• _Work order_: From the data below, retype exactly the lines starting with the one that contains "s.syncFetch.biu.queueOp = s.biu.queueOp := rfl" and ending with the one that contains "s.syncFetch.cycles = s.cycles := rfl", both included.

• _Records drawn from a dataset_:
════════════════════

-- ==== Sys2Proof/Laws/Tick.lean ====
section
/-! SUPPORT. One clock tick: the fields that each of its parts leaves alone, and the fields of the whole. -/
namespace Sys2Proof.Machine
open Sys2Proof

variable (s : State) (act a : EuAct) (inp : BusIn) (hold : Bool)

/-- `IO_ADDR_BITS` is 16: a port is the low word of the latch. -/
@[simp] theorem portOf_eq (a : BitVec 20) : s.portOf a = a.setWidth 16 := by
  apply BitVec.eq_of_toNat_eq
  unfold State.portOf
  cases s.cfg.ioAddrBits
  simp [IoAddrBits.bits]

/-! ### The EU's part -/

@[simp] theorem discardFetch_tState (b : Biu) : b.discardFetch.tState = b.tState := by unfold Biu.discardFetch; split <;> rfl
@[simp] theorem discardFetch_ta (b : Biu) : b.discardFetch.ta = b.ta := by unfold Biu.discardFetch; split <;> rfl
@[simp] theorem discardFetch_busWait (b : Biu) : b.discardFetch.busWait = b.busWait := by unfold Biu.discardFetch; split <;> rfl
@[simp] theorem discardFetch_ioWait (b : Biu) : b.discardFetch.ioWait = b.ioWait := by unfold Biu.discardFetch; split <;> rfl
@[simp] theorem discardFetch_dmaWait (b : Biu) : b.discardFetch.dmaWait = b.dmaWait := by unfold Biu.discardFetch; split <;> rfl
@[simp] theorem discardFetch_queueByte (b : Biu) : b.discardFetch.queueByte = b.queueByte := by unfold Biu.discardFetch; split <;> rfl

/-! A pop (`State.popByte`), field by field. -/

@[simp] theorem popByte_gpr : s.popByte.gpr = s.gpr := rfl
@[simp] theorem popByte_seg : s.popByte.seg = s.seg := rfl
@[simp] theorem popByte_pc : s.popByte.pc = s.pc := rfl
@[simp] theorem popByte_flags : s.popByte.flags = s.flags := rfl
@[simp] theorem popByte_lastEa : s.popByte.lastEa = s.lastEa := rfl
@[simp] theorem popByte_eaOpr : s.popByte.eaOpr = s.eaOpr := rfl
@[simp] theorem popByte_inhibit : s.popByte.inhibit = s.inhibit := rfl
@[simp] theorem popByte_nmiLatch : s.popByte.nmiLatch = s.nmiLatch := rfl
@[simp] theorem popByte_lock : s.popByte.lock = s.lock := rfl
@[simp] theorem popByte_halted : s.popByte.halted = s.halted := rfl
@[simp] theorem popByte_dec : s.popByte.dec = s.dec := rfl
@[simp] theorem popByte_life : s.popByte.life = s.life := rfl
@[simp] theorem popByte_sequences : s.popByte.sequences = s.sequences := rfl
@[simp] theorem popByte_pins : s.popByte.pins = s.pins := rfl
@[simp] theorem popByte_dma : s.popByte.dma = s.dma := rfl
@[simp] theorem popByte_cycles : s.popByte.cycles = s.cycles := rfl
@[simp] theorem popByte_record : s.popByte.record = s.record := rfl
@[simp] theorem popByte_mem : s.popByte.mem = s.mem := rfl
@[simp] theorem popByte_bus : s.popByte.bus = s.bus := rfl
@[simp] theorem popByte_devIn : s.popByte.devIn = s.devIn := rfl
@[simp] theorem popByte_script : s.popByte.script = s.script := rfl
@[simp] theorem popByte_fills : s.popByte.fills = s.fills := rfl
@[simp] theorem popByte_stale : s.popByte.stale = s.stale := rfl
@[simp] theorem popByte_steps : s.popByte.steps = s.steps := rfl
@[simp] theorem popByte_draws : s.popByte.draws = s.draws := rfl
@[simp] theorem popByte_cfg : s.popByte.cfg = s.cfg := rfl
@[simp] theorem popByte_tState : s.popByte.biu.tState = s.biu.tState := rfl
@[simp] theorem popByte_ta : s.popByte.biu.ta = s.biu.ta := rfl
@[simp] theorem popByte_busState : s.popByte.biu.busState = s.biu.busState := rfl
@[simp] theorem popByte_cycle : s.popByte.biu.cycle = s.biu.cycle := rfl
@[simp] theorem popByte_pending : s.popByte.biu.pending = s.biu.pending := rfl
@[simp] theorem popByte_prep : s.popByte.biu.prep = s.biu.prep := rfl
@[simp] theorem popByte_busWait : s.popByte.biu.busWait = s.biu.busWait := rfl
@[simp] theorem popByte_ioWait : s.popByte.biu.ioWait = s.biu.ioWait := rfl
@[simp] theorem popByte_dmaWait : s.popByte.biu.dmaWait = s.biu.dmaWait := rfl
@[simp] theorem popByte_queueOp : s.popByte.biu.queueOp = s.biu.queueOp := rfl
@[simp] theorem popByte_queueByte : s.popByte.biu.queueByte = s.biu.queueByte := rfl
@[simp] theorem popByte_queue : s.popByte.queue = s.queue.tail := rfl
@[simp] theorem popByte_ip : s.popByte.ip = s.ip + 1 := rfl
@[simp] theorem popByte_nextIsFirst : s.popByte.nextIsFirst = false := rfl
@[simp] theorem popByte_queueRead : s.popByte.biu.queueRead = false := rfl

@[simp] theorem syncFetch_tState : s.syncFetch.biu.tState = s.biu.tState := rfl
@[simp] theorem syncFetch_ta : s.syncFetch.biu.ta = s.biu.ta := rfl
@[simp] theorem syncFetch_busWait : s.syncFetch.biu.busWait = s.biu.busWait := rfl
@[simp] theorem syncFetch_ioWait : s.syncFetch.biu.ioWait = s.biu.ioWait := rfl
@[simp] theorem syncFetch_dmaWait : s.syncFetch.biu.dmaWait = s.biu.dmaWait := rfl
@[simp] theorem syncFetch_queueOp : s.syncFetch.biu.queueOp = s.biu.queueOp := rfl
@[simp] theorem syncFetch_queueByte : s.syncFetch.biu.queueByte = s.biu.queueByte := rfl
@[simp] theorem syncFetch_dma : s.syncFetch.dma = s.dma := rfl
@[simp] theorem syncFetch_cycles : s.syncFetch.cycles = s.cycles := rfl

════════════════════

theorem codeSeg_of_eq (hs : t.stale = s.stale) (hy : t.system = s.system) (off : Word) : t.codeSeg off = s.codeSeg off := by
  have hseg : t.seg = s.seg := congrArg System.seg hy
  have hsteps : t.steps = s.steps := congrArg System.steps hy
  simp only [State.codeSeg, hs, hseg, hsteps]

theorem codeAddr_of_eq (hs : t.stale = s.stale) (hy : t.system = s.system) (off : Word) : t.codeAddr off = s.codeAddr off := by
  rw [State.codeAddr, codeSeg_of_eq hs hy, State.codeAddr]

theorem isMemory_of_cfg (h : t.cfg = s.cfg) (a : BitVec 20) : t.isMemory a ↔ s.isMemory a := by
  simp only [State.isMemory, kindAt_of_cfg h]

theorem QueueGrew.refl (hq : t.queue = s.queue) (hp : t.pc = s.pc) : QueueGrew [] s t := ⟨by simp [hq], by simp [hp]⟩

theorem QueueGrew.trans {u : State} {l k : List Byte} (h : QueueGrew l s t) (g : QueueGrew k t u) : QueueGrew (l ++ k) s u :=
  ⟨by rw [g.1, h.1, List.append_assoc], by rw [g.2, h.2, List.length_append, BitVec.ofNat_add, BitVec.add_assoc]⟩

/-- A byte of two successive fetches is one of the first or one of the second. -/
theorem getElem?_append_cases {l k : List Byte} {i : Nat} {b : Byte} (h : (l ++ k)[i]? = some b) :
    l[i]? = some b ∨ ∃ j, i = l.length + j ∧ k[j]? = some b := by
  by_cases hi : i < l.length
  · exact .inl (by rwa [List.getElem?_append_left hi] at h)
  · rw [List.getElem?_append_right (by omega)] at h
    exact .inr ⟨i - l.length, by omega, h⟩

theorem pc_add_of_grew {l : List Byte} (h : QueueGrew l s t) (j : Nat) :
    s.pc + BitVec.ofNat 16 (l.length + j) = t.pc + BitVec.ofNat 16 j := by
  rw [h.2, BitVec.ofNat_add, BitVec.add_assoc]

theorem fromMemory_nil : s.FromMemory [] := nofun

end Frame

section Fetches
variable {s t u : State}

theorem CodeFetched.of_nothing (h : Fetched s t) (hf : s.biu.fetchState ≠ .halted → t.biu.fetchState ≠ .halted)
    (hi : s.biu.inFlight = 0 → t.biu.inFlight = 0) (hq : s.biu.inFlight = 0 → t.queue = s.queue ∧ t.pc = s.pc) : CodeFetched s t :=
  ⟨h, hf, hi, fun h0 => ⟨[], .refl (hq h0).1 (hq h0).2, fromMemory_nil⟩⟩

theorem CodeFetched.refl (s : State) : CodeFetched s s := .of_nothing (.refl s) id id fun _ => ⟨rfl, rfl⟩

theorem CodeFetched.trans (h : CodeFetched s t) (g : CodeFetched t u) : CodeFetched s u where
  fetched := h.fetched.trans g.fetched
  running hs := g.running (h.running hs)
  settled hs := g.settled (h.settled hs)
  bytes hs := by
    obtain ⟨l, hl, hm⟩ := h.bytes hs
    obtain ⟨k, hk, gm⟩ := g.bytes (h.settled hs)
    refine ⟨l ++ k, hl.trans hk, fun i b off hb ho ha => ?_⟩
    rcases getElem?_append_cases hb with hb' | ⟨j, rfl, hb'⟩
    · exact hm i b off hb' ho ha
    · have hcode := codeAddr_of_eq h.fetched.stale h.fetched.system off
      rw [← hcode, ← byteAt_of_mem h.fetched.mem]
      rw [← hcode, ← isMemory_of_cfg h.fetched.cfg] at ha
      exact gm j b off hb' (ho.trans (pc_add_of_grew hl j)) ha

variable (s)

════════════════════

• _Result below_:
@[simp] theorem syncFetch_queueOp : s.syncFetch.biu.queueOp = s.biu.queueOp := rfl
@[simp] theorem syncFetch_queueByte : s.syncFetch.biu.queueByte = s.biu.queueByte := rfl
@[simp] theorem syncFetch_dma : s.syncFetch.dma = s.dma := rfl
@[simp] theorem syncFetch_cycles : s.syncFetch.cycles = s.cycles := rfl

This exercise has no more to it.